# [INPUT]

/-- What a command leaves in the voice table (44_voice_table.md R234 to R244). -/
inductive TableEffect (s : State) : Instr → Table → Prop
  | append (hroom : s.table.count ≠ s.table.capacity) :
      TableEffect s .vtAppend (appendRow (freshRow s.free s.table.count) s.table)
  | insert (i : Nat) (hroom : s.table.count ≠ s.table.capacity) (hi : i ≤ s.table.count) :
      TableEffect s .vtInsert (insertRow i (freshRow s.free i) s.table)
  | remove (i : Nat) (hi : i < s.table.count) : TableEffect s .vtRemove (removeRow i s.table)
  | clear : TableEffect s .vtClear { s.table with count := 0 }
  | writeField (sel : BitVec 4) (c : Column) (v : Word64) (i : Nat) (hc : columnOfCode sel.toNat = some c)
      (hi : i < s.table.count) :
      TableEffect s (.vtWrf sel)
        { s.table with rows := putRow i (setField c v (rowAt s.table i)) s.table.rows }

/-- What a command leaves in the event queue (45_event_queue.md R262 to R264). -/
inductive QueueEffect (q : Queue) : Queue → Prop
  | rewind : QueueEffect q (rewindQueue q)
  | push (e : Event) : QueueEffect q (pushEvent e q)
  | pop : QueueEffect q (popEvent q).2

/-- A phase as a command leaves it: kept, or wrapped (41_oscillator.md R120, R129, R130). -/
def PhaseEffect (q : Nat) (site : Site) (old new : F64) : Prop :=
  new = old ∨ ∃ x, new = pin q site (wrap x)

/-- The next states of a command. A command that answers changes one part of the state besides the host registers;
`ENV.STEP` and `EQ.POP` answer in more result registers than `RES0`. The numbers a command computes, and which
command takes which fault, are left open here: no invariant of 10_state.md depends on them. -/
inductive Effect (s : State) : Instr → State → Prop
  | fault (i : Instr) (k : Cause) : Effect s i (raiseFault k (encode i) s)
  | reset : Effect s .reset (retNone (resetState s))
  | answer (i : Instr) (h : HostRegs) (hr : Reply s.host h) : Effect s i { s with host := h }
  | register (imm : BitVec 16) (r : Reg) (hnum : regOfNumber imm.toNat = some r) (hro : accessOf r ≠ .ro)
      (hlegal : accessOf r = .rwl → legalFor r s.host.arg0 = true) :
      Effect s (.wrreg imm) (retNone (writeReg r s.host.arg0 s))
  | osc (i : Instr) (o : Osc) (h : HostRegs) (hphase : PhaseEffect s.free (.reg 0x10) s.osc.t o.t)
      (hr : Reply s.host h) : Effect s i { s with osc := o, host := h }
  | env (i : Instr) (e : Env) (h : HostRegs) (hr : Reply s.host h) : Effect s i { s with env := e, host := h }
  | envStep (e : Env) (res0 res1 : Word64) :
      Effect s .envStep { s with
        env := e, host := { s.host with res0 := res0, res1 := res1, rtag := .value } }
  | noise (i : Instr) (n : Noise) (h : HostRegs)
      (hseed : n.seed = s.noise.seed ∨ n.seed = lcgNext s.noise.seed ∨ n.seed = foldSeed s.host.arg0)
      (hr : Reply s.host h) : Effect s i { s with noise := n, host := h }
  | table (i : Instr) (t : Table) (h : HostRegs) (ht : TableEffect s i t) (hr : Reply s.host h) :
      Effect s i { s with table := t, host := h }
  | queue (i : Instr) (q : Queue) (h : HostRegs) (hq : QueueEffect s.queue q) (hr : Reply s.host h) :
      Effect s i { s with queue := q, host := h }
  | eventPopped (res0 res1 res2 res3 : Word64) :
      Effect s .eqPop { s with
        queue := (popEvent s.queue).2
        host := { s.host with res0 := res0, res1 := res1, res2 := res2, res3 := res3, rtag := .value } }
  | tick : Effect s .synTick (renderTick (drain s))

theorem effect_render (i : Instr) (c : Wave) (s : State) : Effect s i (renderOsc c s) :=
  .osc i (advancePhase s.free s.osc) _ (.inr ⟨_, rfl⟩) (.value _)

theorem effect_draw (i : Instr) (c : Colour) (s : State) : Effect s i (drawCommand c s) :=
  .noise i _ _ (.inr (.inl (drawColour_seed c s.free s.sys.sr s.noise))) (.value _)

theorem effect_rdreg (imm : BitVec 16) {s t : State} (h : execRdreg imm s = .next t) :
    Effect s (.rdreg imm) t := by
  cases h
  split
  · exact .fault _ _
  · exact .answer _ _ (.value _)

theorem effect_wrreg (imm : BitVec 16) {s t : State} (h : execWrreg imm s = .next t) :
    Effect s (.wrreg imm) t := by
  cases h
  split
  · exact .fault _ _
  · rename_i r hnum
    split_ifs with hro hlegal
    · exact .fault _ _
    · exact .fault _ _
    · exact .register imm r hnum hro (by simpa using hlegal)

# [DIRECTIONS FOR THIS TASK]
Extract all of the data above and output it character for character.

# [EXERCISE OUTPUT]
/-- What a command leaves in the voice table (44_voice_table.md R234 to R244). -/
inductive TableEffect (s : State) : Instr → Table → Prop
  | append (hroom : s.table.count ≠ s.table.capacity) :
      TableEffect s .vtAppend (appendRow (freshRow s.free s.table.count) s.table)
  | insert (i : Nat) (hroom : s.table.count ≠ s.table.capacity) (hi : i ≤ s.table.count) :
      TableEffect s .vtInsert (insertRow i (freshRow s.free i) s.table)
  | remove (i : Nat) (hi : i < s.table.count) : TableEffect s .vtRemove (removeRow i s.table)
  | clear : TableEffect s .vtClear { s.table with count := 0 }
  | writeField (sel : BitVec 4) (c : Column) (v : Word64) (i : Nat) (hc : columnOfCode sel.toNat = some c)
      (hi : i < s.table.count) :
      TableEffect s (.vtWrf sel)
        { s.table with rows := putRow i (setField c v (rowAt s.table i)) s.table.rows }

/-- What a command leaves in the event queue (45_event_queue.md R262 to R264). -/
inductive QueueEffect (q : Queue) : Queue → Prop
  | rewind : QueueEffect q (rewindQueue q)
  | push (e : Event) : QueueEffect q (pushEvent e q)
  | pop : QueueEffect q (popEvent q).2

/-- A phase as a command leaves it: kept, or wrapped (41_oscillator.md R120, R129, R130). -/
def PhaseEffect (q : Nat) (site : Site) (old new : F64) : Prop :=
  new = old ∨ ∃ x, new = pin q site (wrap x)

/-- The next states of a command. A command that answers changes one part of the state besides the host registers;
`ENV.STEP` and `EQ.POP` answer in more result registers than `RES0`. The numbers a command computes, and which
command takes which fault, are left open here: no invariant of 10_state.md depends on them. -/
inductive Effect (s : State) : Instr → State → Prop
  | fault (i : Instr) (k : Cause) : Effect s i (raiseFault k (encode i) s)
  | reset : Effect s .reset (retNone (resetState s))
  | answer (i : Instr) (h : HostRegs) (hr : Reply s.host h) : Effect s i { s with host := h }
  | register (imm : BitVec 16) (r : Reg) (hnum : regOfNumber imm.toNat = some r) (hro : accessOf r ≠ .ro)
      (hlegal : accessOf r = .rwl → legalFor r s.host.arg0 = true) :
      Effect s (.wrreg imm) (retNone (writeReg r s.host.arg0 s))
  | osc (i : Instr) (o : Osc) (h : HostRegs) (hphase : PhaseEffect s.free (.reg 0x10) s.osc.t o.t)
      (hr : Reply s.host h) : Effect s i { s with osc := o, host := h }
  | env (i : Instr) (e : Env) (h : HostRegs) (hr : Reply s.host h) : Effect s i { s with env := e, host := h }
  | envStep (e : Env) (res0 res1 : Word64) :
      Effect s .envStep { s with
        env := e, host := { s.host with res0 := res0, res1 := res1, rtag := .value } }
  | noise (i : Instr) (n : Noise) (h : HostRegs)
      (hseed : n.seed = s.noise.seed ∨ n.seed = lcgNext s.noise.seed ∨ n.seed = foldSeed s.host.arg0)
      (hr : Reply s.host h) : Effect s i { s with noise := n, host := h }
  | table (i : Instr) (t : Table) (h : HostRegs) (ht : TableEffect s i t) (hr : Reply s.host h) :
      Effect s i { s with table := t, host := h }
  | queue (i : Instr) (q : Queue) (h : HostRegs) (hq : QueueEffect s.queue q) (hr : Reply s.host h) :
      Effect s i { s with queue := q, host := h }
  | eventPopped (res0 res1 res2 res3 : Word64) :
      Effect s .eqPop { s with
        queue := (popEvent s.queue).2
        host := { s.host with res0 := res0, res1 := res1, res2 := res2, res3 := res3, rtag := .value } }
  | tick : Effect s .synTick (renderTick (drain s))

theorem effect_render (i : Instr) (c : Wave) (s : State) : Effect s i (renderOsc c s) :=
  .osc i (advancePhase s.free s.osc) _ (.inr ⟨_, rfl⟩) (.value _)

theorem effect_draw (i : Instr) (c : Colour) (s : State) : Effect s i (drawCommand c s) :=
  .noise i _ _ (.inr (.inl (drawColour_seed c s.free s.sys.sr s.noise))) (.value _)

theorem effect_rdreg (imm : BitVec 16) {s t : State} (h : execRdreg imm s = .next t) :
    Effect s (.rdreg imm) t := by
  cases h
  split
  · exact .fault _ _
  · exact .answer _ _ (.value _)

theorem effect_wrreg (imm : BitVec 16) {s t : State} (h : execWrreg imm s = .next t) :
    Effect s (.wrreg imm) t := by
  cases h
  split
  · exact .fault _ _
  · rename_i r hnum
    split_ifs with hro hlegal
    · exact .fault _ _
    · exact .fault _ _
    · exact .register imm r hnum hro (by simpa using hlegal)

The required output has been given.